> Exercise directions
Find the line with "theorem test_wf_kind : Instr.wfOperand" in the entries below, then reproduce it and every line after it down to and including the line with "2, 3]) = true", exactly.

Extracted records
[Start of section]
-- ==== Sys2Proof/Tests/Slice0.lean ====
section
/-! SUPPORT. The model's own tests: decoding of command words written out from R70 and R71, the well-formedness checks,
the vectors of spec/95_test_vectors.md through one step each, and a witness for the hypotheses of every statement that
has some. Expected values are the spec's. -/

namespace Sys2Proof.Tests

open Sys2Proof Sys2Proof.Machine Sys2Proof.Safety

/-! ### Helpers -/

/-- One channel of a unit of the given capacity, with `req` in flight and its turn next. -/
def busyUnit (maxBytes : Nat) (req : Request) : State :=
  { maxFrameBytes := maxBytes, channels := [{ inFlight := some req, responses := [] }], turns := [.run 0], active := 0 }

/-- The responses on each channel after a step that has a next state. -/
def replies (o : Host.Outcome State Fault Refusal) : Option (List (List Response)) :=
  match o with
  | .next s => some (s.channels.map Channel.responses)
  | .fault _ => none
  | .refused _ => none

/-- The reason of a refusal. -/
def refusal (o : Host.Outcome State Fault Refusal) : Option Refusal :=
  match o with
  | .next _ => none
  | .fault _ => none
  | .refused r => some r

/-- The response words and results a unit of capacity 128 gives to one request. -/
def answer (cmd : Word) (o : Operand) : Option (List (List Response)) := replies (step (busyUnit 128 { cmd := cmd, operand := o }))

/-- The broadcast address, `BC` of 95_test_vectors. -/
def bc : Addr := { b0 := 0xFF, b1 := 0xFF, b2 := 0xFF, b3 := 0xFF, b4 := 0xFF, b5 := 0xFF }

/-- The address `S` of 95_test_vectors. -/
def sa : Addr := { b0 := 0xAA, b1 := 0xBB, b2 := 0xCC, b3 := 0xDD, b4 := 0xEE, b5 := 0xFF }

/-- `BC S` as bytes. -/
def bcs : List Byte := [0xFF, 0xFF, 0xFF, 0xFF, 0xFF, 0xFF, 0xAA, 0xBB, 0xCC, 0xDD, 0xEE, 0xFF]

/-- A tag `(pcp, dei, vid)`. -/
def tg (p : BitVec 3) (d : BitVec 1) (v : Half) : TagRecord := { pcp := p, dei := d, vid := v }

/-- A frame record from `BC` and `S`. -/
def fr (outer inner : Option TagRecord) (et : Half) (p : List Byte) : FrameRecord :=
  { dst := bc, src := sa, outer := outer, inner := inner, etherType := et, payload := p }

/-! ### Decoding (R70, R71): OP in bits 3:0, bits 31:4 zero -/

theorem test_decode_tagPack : decode 0b00000000000000000000000000000001#32 = .ok .tagPack := by decide
theorem test_decode_tagUnpack : decode 0b00000000000000000000000000000010#32 = .ok .tagUnpack := by decide
theorem test_decode_frameEncode : decode 0b00000000000000000000000000000011#32 = .ok .frameEncode := by decide
theorem test_decode_frameEncodeFcs : decode 0b00000000000000000000000000000100#32 = .ok .frameEncodeFcs := by decide
theorem test_decode_frameDecode : decode 0b00000000000000000000000000000101#32 = .ok .frameDecode := by decide
theorem test_decode_frameDecodeFcs : decode 0b00000000000000000000000000000110#32 = .ok .frameDecodeFcs := by decide

/-- 95_test_vectors 2.1: the reserved words. -/
theorem test_decode_reserved :
    decode 0x00000000 = .error .reservedOp ∧ decode 0x00000007 = .error .reservedOp
      ∧ decode 0x0000000F = .error .reservedOp ∧ decode 0x00000011 = .error .reservedField
      ∧ decode 0x80000005 = .error .reservedField := by decide

theorem test_decodeTableWord : decodeTableWord 32 0x00000004 = some .frameEncodeFcs
    ∧ decodeTableWord 32 0x00000011 = none ∧ decodeTableWord 4 0x5 = some .frameDecode := by decide

/-! ### Well-formedness: each check refuses an ill-formed operand -/

theorem test_wf_kind : Instr.wfOperand .tagPack 128 (.bytes [0, 0]) = false
    ∧ Instr.wfOperand .tagUnpack 128 (.tag (tg 0 0 0)) = false ∧ Instr.wfOperand .frameEncode 128 .absent = false
    ∧ Instr.wfOperand .frameEncodeFcs 128 (.bytes []) = false
    ∧ Instr.wfOperand .frameDecode 128 (.frame (fr none none 0 [])) = false
    ∧ Instr.wfOperand .frameDecodeFcs 128 .absent = false := by decide

theorem test_wf_unpack_length : Instr.wfOperand .tagUnpack 128 (.bytes [0, 0, 0]) = false
    ∧ Instr.wfOperand .tagUnpack 128 (.bytes [0, 0]) = true ∧ Instr.wfOperand .tagUnpack 1 (.bytes [0, 0]) = false := by
  decide

theorem test_wf_input_length : Instr.wfOperand .frameDecode 2 (.bytes [1, 2, 3]) = false
    ∧ Instr.wfOperand .frameDecode 3 (.bytes [1, 2, 3]) = true
    ∧ Instr.wfOperand .frameDecodeFcs 2 (.bytes [1, 2, 3]) = false
    ∧ Instr.wfOperand .frameEncode 0 (.frame (fr none none 0 [1])) = false := by decide

/-- R85: an untagged frame takes 60 bytes, 64 with the FCS. -/
theorem test_wf_result_length : Instr.wfOperand .tagPack 1 (.tag (tg 0 0 0)) = false
    ∧ Instr.wfOperand .frameEncode 59 (.frame (fr none none 0 [])) = false
    ∧ Instr.wfOperand .frameEncode 60 (.frame (fr none none 0 [])) = true
    ∧ Instr.wfOperand .frameEncodeFcs 63 (.frame (fr none none 0 [])) = false
    ∧ Instr.wfOperand .frameEncodeFcs 64 (.frame (fr none none 0 [])) = true := by decide

/-! ### One step on the vectors of 95_test_vectors -/

/-- 2.2: (1, 1, 0xABC) packs to 3A BC. -/
theorem test_tagPack : answer 1 (.tag (tg 1 1 2748)) = some [[{ rsp := 0, result := some (.bytes [0x3A, 0xBC]) }]] := by
  decide

/-- 2.2: 4095 packs, 4096 is InvalidVlanId. -/
theorem test_tagPack_identifier_bound :
    answer 1 (.tag (tg 7 1 4095)) = some [[{ rsp := 0, result := some (.bytes [0xFF, 0xFF]) }]]
      ∧ answer 1 (.tag (tg 0 0 4096)) = some [[{ rsp := 4, result := none }]] := by decide

/-- 2.3: 80 01 and 3A BC. -/
theorem test_tagUnpack : answer 2 (.bytes [0x80, 0x01]) = some [[{ rsp := 0, result := some (.tag (tg 4 0 1)) }]]
    ∧ answer 2 (.bytes [0x3A, 0xBC]) = some [[{ rsp := 0, result := some (.tag (tg 1 1 2748)) }]] := by decide

/-- E2. -/
theorem test_frameEncode_single :
    answer 3 (.frame (fr none (some (tg 3 0 1)) 0x86DD [1, 2, 3])) = some [[{ rsp := 0, result := some (.bytes
      (bcs ++ [0x81, 0x00, 0x60, 0x01, 0x86, 0xDD, 0x01, 0x02, 0x03] ++ zeros 43)) }]] := by decide +kernel

/-- E7 (stacking is checked before the identifier) and E9. -/
theorem test_frameEncode_error_order :
    answer 3 (.frame (fr (some (tg 1 0 5000)) none 0x0800 [])) = some [[{ rsp := 2, result := none }]]
      ∧ answer 3 (.frame (fr (some (tg 0 0 4096)) (some (tg 0 0 4097)) 0x0800 [])) = some [[{ rsp := 4, result := none }]] := by
  decide

/-- E3 with its FCS. -/
theorem test_frameEncodeFcs_double :
    answer 4 (.frame (fr (some (tg 5 0 100)) (some (tg 0 1 200)) 0x0800 [])) = some [[{ rsp := 0, result := some (.bytes
      (bcs ++ [0x88, 0xA8, 0xA0, 0x64, 0x81, 0x00, 0x10, 0xC8, 0x08, 0x00] ++ zeros 46 ++ [0xA1, 0x78, 0x71, 0x50])) }]] := by
  decide +kernel

/-- E8. -/
theorem test_frameEncodeFcs_identifier :
    answer 4 (.frame (fr none (some (tg 0 0 4096)) 0x0800 [])) = some [[{ rsp := 4, result := none }]] := by decide

/-- 2.6: the first 20 bytes of E3, then 81 00 00 01 02: no third tag is read. -/
theorem test_frameDecode_double :
    answer 5 (.bytes (bcs ++ [0x88, 0xA8, 0xA0, 0x64, 0x81, 0x00, 0x10, 0xC8, 0x81, 0x00, 0x00, 0x01, 0x02]))
      = some [[{ rsp := 0, result := some (.frame
          (fr (some (tg 5 0 100)) (some (tg 0 1 200)) 0x8100 [0x00, 0x01, 0x02])) }]] := by decide

/-- 2.6: E3 with bytes 16 and 17 set to 08 00: 17 bytes are truncated, 18 bytes are badly stacked. -/
theorem test_frameDecode_error_order :
    answer 5 (.bytes (bcs ++ [0x88, 0xA8, 0xA0, 0x64, 0x08])) = some [[{ rsp := 1, result := none }]]
      ∧ answer 5 (.bytes (bcs ++ [0x88, 0xA8, 0xA0, 0x64, 0x08, 0x00])) = some [[{ rsp := 2, result := none }]] := by
  decide

/-- 2.7: the bare header BC S 08 06 with its FCS. -/
theorem test_frameDecodeFcs :
    answer 6 (.bytes (bcs ++ [0x08, 0x06, 0xF0, 0xC5, 0x8C, 0x42]))
      = some [[{ rsp := 0, result := some (.frame (fr none none 0x0806 [])) }]] := by decide +kernel

/-- 2.7: the 4-byte buffers, and the FCS in the reverse byte order. -/
theorem test_frameDecodeFcs_errors :
    answer 6 (.bytes [0, 0, 0, 0]) = some [[{ rsp := 1, result := none }]]
      ∧ answer 6 (.bytes [0, 0, 0, 1]) = some [[{ rsp := 3, result := none }]]
      ∧ answer 6 (.bytes (bcs ++ [0x08, 0x06, 0x42, 0x8C, 0xC5, 0xF0])) = some [[{ rsp := 3, result := none }]] := by
  decide +kernel

/-- P1 lines 6 and 7: reserved words, no operand read. -/
theorem test_illegalOperation : answer 7 .absent = some [[{ rsp := 5, result := none }]]
    ∧ answer 0x11 (.tag (tg 0 0 0)) = some [[{ rsp := 5, result := none }]] := by decide

/-- 2.4: CRC of E1's 60 bytes. -/
theorem test_crc_of_E1 : crc32 (bcs ++ [0x08, 0x06, 0x00, 0x01] ++ zeros 44) = 0xEB8F4D39 := by decide +kernel

/-- R60, R74: requests outside the interface are refused. -/
theorem test_refusals :
    refusal (step (busyUnit 13 { cmd := 5, operand := .bytes (zeros 14) })) = some .inputTooLong
      ∧ refusal (step (busyUnit 59 { cmd := 3, operand := .frame (fr none none 0 []) })) = some .resultTooLong
      ∧ refusal (step (busyUnit 128 { cmd := 2, operand := .bytes [0] })) = some .unpackLength
      ∧ refusal (step (busyUnit 128 { cmd := 2, operand := .absent })) = some .operandKind := by decide

/-- R241: a request in progress when reset is asserted has no response. -/
theorem test_reset_abandons :
    replies (step { busyUnit 128 { cmd := 2, operand := .bytes [0, 0] } with turns := [.reset] }) = some [[]] := by decide

/-- The first step after reset runs a word placed by `withFetchWord`. -/
theorem test_fetch_after_reset :
    (replies (step (State.reset.withFetchWord 32 4))).isSome = true
      ∧ replies (step (State.reset.withFetchWord 32 0)) = some [[{ rsp := 5, result := none }]] := by decide +kernel

/-- R88: the textual forms of P1 line 1, P2 line 1 and P3 line 6. -/
theorem test_asm :
    asm { cmd := 1, operand := .tag (tg 5 0 100) } = some "tag.pack pcp=5, dei=0, vid=100"
      ∧ asm { cmd := 2, operand := .bytes [0xA0, 0x64] } = some "tag.unpack A0 64"
      ∧ asm { cmd := 4, operand := .frame (fr none none 0x0806 [0x00, 0x01]) }
          = some "frame.enc.fcs dst=FF:FF:FF:FF:FF:FF, src=AA:BB:CC:DD:EE:FF, type=0x0806, payload=[00 01]"
      ∧ asm { cmd := 7, operand := .absent } = none := by decide +kernel

/-! ### Witnesses: a concrete state and operands that meet all hypotheses of a statement together -/

/-- A request for each operation, inside the interface of a unit of capacity 128. -/
def packReq : Request := { cmd := 1, operand := .tag (tg 5 0 100) }
def unpackReq : Request := { cmd := 2, operand := .bytes [0xA0, 0x64] }
def encodeReq (F : FrameRecord) : Request := { cmd := 3, operand := .frame F }
def decodeReq (b : List Byte) : Request := { cmd := 5, operand := .bytes b }

/-- Two channels: channel 0 idle, channel 1 with `req` in flight. -/
def twoChannels (req : Request) (turns : List Turn) : State :=
  { maxFrameBytes := 128
    channels := [{ inFlight := none, responses := [] }, { inFlight := some req, responses := [] }]
    turns := turns, active := 0 }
[End of section]
> Solution for this task
theorem test_wf_kind : Instr.wfOperand .tagPack 128 (.bytes [0, 0]) = false
    ∧ Instr.wfOperand .tagUnpack 128 (.tag (tg 0 0 0)) = false ∧ Instr.wfOperand .frameEncode 128 .absent = false
    ∧ Instr.wfOperand .frameEncodeFcs 128 (.bytes []) = false
    ∧ Instr.wfOperand .frameDecode 128 (.frame (fr none none 0 [])) = false
    ∧ Instr.wfOperand .frameDecodeFcs 128 .absent = false := by decide

theorem test_wf_unpack_length : Instr.wfOperand .tagUnpack 128 (.bytes [0, 0, 0]) = false
    ∧ Instr.wfOperand .tagUnpack 128 (.bytes [0, 0]) = true ∧ Instr.wfOperand .tagUnpack 1 (.bytes [0, 0]) = false := by
  decide

theorem test_wf_input_length : Instr.wfOperand .frameDecode 2 (.bytes [1, 2, 3]) = false
    ∧ Instr.wfOperand .frameDecode 3 (.bytes [1, 2, 3]) = true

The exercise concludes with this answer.